* Work instruction *
Below are records; give the number of their lines that contain "symm", and only that number.

* Material provided *
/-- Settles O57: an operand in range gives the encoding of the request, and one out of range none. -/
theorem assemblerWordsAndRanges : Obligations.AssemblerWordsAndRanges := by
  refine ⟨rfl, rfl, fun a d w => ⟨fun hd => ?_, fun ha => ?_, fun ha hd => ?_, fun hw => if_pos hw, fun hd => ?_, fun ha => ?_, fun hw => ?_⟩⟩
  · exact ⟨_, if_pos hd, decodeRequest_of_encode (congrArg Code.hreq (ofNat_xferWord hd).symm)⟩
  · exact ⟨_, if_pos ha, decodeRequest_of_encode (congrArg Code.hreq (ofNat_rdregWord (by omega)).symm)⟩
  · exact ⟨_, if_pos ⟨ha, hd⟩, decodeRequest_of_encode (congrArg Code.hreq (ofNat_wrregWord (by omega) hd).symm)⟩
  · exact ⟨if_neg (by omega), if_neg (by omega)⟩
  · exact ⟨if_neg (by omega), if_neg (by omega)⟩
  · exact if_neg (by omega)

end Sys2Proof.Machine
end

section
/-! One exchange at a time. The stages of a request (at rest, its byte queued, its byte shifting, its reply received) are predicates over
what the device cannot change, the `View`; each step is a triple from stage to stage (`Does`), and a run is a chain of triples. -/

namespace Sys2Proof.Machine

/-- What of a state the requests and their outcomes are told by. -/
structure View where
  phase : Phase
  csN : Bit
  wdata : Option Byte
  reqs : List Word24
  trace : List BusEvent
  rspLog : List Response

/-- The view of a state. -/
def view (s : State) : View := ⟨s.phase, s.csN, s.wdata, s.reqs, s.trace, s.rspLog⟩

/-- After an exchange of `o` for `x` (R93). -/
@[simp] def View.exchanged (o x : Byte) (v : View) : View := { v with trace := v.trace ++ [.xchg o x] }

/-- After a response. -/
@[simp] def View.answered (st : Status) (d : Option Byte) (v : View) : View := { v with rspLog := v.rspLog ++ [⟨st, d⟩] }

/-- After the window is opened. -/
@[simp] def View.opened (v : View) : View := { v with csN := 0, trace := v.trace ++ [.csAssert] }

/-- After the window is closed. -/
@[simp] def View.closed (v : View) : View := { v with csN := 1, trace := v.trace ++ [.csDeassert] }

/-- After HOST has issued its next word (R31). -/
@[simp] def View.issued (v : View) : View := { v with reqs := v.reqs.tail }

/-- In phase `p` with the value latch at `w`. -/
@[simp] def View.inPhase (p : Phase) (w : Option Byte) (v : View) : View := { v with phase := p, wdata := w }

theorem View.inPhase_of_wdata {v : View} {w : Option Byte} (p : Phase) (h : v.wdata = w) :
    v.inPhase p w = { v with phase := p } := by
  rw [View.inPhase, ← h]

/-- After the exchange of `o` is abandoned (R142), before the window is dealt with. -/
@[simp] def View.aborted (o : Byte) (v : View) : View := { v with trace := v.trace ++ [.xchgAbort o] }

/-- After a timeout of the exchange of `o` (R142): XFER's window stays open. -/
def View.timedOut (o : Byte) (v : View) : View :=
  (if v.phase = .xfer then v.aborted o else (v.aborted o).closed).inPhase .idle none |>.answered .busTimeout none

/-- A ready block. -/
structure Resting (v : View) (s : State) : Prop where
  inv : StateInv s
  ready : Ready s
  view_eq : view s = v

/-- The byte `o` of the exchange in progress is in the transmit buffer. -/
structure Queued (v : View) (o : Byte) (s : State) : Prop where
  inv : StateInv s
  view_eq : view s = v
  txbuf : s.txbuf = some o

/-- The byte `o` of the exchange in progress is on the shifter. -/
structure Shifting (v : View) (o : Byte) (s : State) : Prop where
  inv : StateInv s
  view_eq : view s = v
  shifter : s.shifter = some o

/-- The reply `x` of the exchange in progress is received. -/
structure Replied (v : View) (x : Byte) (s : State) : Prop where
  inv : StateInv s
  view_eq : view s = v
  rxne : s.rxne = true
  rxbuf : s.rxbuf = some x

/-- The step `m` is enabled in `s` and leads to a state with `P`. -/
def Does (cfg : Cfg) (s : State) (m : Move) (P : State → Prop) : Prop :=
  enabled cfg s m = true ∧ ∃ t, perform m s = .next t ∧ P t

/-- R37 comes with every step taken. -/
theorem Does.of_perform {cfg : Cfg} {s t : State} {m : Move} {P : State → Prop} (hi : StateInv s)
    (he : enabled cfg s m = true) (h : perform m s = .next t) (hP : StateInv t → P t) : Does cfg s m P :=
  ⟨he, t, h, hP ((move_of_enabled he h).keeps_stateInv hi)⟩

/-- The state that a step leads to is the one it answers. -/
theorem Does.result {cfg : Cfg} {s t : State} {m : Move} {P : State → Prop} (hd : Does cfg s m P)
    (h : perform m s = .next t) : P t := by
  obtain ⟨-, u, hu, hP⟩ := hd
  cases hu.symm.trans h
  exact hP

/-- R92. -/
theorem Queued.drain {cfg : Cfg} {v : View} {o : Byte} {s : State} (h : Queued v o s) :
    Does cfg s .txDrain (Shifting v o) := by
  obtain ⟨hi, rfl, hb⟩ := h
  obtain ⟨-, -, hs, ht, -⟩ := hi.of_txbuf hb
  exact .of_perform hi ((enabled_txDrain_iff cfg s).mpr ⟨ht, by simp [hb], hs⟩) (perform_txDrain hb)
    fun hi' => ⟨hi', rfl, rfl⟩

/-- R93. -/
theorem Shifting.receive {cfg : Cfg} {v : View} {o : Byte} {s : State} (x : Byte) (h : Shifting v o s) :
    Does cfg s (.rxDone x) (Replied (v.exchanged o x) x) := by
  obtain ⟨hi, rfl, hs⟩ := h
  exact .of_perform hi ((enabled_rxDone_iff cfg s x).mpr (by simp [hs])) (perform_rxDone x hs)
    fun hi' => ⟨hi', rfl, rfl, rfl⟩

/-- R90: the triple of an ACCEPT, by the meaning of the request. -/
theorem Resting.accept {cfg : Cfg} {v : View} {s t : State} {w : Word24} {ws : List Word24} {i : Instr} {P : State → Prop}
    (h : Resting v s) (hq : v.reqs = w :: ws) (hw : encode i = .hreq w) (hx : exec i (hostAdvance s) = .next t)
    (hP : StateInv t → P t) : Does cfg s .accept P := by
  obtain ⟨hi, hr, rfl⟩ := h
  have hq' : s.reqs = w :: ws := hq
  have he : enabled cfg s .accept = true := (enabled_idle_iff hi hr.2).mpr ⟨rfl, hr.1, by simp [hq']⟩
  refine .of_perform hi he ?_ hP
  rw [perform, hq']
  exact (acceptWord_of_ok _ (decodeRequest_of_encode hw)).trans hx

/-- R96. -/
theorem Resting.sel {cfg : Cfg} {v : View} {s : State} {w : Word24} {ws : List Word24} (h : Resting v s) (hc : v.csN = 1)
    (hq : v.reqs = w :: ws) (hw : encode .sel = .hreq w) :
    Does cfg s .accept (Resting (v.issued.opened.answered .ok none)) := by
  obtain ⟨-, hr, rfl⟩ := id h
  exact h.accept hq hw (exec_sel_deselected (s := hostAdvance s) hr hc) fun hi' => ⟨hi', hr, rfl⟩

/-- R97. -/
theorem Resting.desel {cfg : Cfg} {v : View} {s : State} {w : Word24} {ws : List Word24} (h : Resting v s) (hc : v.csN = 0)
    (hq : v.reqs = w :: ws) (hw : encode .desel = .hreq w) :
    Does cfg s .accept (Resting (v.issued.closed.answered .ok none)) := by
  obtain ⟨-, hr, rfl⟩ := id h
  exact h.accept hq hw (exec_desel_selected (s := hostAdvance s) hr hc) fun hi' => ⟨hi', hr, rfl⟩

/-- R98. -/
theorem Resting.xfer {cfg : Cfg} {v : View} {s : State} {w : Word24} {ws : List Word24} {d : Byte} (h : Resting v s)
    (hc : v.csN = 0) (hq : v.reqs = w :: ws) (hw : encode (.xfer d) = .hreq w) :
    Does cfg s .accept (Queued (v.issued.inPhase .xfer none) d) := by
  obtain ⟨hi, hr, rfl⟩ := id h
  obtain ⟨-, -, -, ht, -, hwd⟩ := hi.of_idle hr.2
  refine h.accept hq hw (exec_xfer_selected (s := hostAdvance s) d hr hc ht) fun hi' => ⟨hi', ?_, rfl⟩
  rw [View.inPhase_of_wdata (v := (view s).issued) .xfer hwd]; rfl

* Result for this task *
4